→ **Assignment**:
Below this sentence is a listing; return exactly its lines from the one with "status (R326). -/" to the one with "let need := extentLines keyLen", both kept, and nothing more.
Supplied records Block Start
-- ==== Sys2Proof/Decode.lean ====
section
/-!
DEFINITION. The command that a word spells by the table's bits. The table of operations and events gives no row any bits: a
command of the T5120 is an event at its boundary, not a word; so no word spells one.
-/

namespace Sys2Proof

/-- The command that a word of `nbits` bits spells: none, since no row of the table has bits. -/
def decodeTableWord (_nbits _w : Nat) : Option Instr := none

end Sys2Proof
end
Supplied records Block End
Supplied records Block Start
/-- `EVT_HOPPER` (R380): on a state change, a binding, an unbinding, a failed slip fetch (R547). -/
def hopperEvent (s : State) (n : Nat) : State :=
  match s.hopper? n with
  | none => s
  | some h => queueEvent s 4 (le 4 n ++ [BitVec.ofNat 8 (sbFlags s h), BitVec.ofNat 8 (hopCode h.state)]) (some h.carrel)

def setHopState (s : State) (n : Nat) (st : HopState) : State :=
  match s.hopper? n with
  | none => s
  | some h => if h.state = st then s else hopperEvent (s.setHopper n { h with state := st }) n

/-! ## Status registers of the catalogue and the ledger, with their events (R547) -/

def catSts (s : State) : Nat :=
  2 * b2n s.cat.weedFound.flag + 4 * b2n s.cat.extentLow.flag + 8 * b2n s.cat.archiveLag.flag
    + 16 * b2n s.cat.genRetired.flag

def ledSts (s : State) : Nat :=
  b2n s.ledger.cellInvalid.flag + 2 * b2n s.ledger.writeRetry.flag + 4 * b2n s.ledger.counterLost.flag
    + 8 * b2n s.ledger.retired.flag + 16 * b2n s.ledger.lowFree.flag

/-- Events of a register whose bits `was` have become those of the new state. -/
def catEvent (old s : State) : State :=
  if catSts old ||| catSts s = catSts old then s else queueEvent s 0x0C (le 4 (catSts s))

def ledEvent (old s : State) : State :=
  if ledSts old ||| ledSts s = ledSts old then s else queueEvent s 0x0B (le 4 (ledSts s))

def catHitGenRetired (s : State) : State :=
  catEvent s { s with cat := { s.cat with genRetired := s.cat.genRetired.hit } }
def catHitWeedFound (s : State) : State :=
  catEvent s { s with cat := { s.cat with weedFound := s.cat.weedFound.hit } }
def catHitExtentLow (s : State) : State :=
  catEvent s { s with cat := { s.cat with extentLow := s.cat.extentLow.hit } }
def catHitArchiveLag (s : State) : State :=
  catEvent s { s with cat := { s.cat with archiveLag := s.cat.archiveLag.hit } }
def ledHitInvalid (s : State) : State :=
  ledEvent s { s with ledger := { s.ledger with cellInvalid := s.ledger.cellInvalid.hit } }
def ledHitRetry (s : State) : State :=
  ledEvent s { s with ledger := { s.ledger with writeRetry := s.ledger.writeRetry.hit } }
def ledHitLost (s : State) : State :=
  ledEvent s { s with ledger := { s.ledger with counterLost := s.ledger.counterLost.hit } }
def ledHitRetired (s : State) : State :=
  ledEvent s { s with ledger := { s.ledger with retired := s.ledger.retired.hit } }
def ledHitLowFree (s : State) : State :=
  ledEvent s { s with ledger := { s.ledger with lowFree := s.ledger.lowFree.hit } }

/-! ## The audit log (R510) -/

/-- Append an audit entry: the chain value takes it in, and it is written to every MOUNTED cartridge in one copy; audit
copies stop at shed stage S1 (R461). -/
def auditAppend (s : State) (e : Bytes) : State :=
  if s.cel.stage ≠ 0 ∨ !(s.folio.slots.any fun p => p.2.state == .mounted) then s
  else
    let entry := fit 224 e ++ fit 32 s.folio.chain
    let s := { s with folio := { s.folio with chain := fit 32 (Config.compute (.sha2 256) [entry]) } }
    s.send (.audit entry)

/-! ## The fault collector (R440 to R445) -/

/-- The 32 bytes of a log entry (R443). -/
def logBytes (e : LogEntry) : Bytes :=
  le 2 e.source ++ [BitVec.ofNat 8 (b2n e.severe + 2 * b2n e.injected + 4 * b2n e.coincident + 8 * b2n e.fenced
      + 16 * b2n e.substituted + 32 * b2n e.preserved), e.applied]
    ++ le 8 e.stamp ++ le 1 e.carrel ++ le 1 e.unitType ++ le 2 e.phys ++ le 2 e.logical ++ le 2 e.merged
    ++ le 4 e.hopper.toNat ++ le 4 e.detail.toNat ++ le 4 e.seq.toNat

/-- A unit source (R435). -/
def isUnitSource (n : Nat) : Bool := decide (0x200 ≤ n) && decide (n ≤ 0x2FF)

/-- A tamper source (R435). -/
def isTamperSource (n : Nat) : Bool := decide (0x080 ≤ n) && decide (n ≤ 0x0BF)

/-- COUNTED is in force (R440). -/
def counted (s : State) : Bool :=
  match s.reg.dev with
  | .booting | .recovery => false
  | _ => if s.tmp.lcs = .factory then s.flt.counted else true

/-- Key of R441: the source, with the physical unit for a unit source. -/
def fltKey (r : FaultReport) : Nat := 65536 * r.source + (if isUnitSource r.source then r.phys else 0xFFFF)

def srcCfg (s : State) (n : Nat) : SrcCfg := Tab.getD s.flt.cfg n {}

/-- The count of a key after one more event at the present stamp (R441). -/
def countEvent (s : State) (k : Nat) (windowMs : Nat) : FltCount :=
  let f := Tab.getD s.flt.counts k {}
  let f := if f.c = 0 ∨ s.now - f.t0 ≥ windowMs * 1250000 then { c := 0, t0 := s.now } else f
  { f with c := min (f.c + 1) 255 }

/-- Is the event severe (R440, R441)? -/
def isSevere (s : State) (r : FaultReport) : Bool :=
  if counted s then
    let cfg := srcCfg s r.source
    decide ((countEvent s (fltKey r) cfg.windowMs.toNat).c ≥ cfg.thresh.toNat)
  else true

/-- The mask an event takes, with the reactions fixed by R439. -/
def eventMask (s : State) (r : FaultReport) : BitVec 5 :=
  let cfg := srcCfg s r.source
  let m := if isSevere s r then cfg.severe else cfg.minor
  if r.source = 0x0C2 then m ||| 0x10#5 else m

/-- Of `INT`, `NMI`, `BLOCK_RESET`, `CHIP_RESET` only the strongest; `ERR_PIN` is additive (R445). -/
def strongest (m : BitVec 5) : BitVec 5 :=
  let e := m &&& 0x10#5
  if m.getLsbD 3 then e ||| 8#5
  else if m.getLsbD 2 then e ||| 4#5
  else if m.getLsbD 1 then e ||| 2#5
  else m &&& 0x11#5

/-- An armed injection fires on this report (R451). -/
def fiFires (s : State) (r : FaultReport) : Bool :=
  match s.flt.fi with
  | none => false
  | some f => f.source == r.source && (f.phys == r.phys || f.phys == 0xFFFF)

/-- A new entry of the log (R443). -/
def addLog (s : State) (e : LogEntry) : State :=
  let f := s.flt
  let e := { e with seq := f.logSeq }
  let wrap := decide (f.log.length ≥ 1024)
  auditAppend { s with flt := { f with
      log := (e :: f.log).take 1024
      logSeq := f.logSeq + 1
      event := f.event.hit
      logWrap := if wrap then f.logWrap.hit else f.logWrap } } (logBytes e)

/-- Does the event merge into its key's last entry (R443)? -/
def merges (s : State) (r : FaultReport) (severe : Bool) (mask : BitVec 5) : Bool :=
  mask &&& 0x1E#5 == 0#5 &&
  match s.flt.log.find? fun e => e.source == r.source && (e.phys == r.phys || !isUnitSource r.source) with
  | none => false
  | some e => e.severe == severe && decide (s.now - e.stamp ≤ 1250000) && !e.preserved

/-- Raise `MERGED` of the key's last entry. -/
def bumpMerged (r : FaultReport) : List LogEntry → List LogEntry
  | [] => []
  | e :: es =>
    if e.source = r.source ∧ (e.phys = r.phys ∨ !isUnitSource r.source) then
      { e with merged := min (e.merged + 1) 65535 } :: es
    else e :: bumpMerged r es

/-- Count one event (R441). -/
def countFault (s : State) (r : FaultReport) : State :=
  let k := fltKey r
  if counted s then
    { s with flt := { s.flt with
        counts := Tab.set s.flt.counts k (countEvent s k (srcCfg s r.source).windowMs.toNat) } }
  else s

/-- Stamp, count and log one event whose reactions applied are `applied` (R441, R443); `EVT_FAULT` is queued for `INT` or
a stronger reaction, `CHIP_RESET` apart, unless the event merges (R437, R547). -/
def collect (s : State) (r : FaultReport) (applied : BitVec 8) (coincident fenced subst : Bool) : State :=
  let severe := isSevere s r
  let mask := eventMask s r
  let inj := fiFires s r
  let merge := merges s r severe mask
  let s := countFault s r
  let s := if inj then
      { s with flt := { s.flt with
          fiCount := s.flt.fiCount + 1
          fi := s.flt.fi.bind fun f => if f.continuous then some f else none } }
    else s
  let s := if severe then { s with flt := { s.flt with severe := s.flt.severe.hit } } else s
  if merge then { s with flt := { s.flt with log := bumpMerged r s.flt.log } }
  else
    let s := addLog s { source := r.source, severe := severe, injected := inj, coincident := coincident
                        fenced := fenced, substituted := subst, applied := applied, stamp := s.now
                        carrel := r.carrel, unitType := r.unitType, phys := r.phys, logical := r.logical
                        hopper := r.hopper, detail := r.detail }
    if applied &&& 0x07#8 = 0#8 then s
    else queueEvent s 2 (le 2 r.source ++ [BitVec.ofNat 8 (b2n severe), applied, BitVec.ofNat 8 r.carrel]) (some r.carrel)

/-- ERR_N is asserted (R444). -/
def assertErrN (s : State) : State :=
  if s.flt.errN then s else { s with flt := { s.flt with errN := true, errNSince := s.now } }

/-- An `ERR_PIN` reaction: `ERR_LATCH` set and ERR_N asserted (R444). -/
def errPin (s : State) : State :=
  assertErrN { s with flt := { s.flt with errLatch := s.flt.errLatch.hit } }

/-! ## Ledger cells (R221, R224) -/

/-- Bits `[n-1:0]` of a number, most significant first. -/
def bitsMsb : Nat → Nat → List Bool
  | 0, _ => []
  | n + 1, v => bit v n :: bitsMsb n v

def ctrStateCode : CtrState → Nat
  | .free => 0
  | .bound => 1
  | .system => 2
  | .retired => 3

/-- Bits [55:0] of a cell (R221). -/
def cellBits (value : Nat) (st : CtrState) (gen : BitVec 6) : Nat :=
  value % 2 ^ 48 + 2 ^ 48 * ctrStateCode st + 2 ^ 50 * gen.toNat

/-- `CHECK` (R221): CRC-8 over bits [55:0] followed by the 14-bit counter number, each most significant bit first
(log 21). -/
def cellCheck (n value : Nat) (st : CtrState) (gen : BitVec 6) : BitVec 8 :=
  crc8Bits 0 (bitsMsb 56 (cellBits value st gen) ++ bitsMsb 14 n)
Supplied records Block End
Supplied records Block Start
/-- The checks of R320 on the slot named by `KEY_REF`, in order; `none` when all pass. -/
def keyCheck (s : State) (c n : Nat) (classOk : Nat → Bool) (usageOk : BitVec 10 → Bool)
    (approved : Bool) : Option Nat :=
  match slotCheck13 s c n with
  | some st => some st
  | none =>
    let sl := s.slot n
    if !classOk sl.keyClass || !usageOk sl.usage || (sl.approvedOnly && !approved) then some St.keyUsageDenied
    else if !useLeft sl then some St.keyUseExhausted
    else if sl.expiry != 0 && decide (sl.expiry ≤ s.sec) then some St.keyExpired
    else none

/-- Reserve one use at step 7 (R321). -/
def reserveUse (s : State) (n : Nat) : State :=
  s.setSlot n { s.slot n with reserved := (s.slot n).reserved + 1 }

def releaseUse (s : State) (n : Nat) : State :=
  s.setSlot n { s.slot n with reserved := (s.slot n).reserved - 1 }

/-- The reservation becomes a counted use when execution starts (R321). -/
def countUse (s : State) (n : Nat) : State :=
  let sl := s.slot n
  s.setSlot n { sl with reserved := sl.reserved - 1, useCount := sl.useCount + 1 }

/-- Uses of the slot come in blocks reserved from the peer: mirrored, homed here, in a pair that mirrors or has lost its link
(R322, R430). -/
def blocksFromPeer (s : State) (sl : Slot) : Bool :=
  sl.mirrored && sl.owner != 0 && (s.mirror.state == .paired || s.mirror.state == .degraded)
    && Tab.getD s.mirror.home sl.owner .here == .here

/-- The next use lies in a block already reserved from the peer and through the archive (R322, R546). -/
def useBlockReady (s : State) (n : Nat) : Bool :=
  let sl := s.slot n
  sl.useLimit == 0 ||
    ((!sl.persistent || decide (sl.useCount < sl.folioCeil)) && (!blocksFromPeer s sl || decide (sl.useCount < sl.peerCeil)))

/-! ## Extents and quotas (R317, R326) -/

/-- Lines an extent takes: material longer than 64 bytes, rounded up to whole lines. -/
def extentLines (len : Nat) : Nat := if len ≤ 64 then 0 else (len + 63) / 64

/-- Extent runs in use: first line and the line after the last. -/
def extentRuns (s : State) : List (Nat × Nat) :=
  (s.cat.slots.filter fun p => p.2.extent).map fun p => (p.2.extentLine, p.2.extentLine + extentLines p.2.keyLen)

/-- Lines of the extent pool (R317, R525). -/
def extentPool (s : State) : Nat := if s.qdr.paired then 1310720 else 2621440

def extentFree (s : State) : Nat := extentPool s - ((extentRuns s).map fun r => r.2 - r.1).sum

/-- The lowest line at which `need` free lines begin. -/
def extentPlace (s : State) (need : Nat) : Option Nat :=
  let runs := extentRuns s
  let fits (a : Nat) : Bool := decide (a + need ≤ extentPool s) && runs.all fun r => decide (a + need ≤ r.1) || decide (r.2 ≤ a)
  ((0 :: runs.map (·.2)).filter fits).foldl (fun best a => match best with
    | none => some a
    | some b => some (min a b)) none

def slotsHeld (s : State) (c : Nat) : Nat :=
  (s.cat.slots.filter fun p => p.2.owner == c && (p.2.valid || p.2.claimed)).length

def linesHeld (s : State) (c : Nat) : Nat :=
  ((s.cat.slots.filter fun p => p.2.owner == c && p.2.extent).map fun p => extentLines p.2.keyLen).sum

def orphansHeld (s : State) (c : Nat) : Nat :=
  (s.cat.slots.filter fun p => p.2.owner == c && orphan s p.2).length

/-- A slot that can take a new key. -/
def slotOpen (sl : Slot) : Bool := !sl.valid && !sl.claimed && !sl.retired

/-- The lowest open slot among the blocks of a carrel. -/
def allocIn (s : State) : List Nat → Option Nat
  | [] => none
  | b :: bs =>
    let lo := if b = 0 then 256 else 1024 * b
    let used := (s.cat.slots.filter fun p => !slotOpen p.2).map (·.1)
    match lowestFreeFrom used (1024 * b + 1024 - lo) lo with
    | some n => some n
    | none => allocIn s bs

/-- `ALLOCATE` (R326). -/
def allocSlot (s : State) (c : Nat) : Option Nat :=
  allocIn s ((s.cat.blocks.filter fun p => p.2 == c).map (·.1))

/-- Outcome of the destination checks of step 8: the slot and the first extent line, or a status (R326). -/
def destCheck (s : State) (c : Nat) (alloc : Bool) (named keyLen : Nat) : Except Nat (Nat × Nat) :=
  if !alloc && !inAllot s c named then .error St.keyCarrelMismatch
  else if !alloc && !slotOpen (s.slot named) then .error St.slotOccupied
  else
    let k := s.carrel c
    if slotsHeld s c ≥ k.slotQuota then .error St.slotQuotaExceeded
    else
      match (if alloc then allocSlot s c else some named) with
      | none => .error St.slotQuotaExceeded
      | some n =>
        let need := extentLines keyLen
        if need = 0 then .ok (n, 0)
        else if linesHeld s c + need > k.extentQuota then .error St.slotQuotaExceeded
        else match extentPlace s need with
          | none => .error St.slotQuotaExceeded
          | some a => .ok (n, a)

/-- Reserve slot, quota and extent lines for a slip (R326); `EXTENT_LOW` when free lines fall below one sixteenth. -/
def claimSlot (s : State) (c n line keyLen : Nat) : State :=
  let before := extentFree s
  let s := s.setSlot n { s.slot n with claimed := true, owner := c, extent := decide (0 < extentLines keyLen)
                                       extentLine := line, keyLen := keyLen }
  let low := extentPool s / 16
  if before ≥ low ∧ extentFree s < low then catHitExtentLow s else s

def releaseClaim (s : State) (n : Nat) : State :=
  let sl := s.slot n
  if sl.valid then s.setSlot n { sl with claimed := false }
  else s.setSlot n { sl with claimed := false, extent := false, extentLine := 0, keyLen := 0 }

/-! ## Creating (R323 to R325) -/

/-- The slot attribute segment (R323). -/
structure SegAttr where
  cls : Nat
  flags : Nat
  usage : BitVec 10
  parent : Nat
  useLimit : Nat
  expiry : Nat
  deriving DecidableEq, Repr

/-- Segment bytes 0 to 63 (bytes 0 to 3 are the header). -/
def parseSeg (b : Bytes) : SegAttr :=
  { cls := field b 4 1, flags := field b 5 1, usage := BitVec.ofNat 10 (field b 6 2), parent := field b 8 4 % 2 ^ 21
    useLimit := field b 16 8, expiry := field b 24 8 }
Supplied records Block End
→ **Task response**:
/-- Outcome of the destination checks of step 8: the slot and the first extent line, or a status (R326). -/
def destCheck (s : State) (c : Nat) (alloc : Bool) (named keyLen : Nat) : Except Nat (Nat × Nat) :=
  if !alloc && !inAllot s c named then .error St.keyCarrelMismatch
  else if !alloc && !slotOpen (s.slot named) then .error St.slotOccupied
  else
    let k := s.carrel c
    if slotsHeld s c ≥ k.slotQuota then .error St.slotQuotaExceeded
    else
      match (if alloc then allocSlot s c else some named) with
      | none => .error St.slotQuotaExceeded
      | some n =>
        let need := extentLines keyLen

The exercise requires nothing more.